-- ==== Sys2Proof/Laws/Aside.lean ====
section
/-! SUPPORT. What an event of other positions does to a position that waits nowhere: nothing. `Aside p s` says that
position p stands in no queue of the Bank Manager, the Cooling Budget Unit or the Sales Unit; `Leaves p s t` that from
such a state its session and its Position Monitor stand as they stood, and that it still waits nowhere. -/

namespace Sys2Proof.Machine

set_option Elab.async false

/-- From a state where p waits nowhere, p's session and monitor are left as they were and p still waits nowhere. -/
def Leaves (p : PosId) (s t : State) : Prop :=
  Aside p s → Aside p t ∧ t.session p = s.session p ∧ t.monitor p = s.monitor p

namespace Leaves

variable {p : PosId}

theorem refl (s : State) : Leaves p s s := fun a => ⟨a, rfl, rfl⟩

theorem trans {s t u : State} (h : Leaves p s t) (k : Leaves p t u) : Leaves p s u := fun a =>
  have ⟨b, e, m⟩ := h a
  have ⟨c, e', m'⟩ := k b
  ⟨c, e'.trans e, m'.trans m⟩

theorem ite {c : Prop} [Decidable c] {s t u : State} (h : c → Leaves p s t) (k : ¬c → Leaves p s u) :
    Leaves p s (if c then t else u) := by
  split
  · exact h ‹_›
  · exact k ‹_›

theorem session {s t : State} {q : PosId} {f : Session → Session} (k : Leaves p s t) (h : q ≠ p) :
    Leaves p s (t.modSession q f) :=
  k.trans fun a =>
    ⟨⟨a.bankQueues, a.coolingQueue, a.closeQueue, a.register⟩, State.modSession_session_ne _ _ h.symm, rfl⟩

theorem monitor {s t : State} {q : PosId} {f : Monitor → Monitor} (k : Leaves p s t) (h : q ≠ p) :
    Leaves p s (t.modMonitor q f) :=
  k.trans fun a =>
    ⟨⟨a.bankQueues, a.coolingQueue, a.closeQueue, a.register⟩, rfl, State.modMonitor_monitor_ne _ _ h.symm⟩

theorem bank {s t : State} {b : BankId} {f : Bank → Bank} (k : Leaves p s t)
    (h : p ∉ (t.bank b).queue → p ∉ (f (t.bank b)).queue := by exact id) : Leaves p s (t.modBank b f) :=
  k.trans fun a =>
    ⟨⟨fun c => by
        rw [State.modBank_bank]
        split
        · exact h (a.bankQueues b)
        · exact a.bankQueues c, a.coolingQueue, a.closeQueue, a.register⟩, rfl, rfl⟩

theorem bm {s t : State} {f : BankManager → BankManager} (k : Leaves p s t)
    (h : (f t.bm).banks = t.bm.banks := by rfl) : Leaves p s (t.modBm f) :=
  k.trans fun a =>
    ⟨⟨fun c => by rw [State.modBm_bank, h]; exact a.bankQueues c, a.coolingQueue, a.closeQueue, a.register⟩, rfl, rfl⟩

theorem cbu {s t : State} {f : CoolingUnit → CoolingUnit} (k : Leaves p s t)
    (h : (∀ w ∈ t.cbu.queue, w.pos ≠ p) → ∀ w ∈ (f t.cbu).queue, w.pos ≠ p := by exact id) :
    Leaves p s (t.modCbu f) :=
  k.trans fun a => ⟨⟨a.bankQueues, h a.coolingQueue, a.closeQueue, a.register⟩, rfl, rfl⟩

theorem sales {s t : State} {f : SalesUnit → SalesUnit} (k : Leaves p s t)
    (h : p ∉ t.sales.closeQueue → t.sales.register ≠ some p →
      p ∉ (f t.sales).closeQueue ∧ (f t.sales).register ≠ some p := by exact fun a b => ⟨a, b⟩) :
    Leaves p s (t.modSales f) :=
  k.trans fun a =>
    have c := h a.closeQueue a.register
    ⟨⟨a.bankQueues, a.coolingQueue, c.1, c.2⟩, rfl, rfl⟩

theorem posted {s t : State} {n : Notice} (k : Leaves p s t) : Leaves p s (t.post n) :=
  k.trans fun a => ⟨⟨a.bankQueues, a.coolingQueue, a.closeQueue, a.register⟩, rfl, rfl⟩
----
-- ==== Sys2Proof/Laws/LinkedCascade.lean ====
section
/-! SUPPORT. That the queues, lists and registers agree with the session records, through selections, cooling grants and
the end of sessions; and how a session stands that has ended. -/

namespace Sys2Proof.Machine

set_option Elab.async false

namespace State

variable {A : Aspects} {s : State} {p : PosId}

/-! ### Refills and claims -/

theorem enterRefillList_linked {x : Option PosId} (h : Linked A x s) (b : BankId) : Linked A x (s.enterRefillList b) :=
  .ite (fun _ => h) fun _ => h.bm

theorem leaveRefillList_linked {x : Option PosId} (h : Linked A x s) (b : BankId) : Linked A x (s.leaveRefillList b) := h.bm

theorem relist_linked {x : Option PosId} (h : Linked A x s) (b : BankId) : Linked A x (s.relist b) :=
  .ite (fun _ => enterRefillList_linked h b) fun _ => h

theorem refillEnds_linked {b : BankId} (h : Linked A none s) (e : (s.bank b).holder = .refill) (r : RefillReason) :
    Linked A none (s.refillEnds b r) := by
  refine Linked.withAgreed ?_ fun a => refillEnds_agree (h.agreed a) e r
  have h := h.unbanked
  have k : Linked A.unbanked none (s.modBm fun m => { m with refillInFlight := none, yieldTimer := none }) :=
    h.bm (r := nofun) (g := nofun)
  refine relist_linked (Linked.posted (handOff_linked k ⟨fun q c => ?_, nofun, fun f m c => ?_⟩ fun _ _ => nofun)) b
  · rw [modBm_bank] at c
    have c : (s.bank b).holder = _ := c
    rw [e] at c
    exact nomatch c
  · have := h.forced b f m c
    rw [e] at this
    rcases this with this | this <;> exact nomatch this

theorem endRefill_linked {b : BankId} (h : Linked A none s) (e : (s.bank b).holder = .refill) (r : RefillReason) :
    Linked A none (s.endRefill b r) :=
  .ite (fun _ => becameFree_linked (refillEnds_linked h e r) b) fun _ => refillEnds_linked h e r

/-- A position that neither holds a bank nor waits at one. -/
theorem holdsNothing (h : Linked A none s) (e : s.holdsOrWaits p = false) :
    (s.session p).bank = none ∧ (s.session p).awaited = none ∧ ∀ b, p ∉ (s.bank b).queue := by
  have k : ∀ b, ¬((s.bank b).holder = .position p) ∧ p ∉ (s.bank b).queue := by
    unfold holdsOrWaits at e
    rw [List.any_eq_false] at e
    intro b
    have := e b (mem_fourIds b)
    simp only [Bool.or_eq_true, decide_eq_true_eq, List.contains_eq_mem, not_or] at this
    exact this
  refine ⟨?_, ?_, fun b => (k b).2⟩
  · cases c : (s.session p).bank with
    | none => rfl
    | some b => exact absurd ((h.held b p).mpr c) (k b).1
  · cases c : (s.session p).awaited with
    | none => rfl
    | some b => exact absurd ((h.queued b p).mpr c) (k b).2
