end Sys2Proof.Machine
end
----
Count the lines in the entries above where the string "nofun" shows up, and give that number only.

2